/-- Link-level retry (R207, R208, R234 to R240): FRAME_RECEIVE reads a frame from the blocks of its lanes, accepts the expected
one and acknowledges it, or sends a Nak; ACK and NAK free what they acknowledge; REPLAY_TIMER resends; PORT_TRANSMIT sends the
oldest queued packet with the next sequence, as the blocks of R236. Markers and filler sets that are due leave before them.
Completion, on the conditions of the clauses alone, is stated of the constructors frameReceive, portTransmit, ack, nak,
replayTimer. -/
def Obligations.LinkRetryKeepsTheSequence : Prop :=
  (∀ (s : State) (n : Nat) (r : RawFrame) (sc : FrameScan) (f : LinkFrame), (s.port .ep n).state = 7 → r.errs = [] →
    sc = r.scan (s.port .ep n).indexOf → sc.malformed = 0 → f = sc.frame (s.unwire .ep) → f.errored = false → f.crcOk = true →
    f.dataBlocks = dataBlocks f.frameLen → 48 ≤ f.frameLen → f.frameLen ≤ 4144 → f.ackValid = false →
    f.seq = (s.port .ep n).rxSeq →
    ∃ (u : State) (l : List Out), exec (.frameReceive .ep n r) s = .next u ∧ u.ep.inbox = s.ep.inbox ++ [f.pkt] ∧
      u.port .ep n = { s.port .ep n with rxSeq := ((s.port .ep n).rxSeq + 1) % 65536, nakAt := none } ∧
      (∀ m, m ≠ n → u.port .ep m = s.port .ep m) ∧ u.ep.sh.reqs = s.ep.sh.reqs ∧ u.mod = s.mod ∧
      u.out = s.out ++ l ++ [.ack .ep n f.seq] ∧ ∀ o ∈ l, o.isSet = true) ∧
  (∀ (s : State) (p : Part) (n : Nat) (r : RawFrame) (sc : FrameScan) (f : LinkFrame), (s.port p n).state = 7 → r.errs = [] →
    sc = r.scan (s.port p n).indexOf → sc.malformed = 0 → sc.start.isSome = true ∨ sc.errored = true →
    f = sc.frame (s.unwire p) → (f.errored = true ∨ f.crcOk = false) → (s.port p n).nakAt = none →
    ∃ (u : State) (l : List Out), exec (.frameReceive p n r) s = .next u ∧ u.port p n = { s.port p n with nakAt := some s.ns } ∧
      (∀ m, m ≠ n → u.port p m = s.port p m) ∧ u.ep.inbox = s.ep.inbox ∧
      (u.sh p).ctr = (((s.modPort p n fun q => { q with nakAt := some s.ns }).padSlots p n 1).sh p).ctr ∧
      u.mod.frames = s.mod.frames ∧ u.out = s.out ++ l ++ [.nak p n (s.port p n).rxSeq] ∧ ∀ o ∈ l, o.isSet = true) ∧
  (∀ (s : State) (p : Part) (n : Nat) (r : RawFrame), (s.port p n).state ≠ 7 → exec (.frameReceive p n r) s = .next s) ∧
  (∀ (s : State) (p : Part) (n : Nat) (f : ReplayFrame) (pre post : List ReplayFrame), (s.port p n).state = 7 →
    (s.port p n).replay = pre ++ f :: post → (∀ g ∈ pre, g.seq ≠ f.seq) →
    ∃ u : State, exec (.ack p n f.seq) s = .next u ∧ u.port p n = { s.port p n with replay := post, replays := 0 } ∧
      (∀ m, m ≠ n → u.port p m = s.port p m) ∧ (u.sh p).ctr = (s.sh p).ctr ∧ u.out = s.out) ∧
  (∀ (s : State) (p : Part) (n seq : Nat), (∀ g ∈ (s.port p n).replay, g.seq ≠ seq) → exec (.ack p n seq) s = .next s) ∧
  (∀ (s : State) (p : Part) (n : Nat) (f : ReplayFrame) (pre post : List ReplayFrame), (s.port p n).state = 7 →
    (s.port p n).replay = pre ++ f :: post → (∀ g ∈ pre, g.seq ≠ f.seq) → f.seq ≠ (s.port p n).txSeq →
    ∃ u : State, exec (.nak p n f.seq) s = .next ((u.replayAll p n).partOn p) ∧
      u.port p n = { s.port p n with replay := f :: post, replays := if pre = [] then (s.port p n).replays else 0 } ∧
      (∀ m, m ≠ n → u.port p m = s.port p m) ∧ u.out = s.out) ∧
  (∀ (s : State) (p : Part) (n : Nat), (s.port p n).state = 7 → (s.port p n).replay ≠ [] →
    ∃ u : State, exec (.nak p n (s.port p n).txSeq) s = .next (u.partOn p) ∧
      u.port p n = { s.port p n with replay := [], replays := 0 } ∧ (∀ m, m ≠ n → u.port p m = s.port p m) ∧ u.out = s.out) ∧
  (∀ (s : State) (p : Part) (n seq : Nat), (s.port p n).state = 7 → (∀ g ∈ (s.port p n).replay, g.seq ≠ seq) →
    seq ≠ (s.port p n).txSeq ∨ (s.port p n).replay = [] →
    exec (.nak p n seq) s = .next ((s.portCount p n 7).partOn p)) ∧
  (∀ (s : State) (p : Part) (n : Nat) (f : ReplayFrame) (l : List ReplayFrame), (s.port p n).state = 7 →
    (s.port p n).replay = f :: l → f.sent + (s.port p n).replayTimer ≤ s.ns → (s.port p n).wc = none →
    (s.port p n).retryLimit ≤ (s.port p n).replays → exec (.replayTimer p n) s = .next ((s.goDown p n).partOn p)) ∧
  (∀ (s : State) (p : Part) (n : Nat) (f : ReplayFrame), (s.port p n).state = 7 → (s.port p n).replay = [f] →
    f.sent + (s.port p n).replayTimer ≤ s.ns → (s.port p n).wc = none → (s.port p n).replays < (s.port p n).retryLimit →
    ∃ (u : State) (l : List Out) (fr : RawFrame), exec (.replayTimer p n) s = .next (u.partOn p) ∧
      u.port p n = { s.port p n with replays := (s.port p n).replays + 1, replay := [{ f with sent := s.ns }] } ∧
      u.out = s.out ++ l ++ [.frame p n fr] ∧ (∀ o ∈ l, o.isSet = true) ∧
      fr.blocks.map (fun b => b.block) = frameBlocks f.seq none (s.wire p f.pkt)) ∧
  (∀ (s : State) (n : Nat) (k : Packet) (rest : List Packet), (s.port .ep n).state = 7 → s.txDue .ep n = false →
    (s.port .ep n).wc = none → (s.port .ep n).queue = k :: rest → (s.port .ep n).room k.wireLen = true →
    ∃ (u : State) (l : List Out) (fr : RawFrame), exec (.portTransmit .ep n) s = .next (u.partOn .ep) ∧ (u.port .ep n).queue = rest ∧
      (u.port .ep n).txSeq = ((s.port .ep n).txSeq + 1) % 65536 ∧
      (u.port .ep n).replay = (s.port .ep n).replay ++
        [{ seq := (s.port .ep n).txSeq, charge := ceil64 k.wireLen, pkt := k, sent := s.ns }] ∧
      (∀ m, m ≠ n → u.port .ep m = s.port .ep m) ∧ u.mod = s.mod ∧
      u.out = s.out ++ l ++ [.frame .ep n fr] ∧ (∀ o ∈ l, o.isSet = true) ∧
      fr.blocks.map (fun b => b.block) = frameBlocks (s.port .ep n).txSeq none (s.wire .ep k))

--- --- ---

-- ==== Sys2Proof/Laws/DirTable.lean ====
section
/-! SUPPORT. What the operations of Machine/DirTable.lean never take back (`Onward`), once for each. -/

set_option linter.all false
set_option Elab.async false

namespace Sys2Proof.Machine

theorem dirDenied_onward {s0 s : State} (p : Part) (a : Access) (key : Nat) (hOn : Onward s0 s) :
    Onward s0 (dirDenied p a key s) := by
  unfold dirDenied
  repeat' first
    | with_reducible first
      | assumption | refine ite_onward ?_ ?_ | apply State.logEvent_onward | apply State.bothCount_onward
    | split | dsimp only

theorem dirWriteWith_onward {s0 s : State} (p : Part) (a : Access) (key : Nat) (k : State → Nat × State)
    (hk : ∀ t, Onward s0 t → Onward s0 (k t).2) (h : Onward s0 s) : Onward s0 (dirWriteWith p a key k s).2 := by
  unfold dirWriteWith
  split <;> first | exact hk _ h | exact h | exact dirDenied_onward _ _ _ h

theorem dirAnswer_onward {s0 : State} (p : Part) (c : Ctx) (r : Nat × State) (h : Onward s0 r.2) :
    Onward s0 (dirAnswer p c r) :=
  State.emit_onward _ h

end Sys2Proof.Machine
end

--- --- ---

▶ **Problem description**:
Return every line above that contains the word "Machine".

▶ **Solution below**:
/-! SUPPORT. What the operations of Machine/DirTable.lean never take back (`Onward`), once for each. -/
namespace Sys2Proof.Machine
end Sys2Proof.Machine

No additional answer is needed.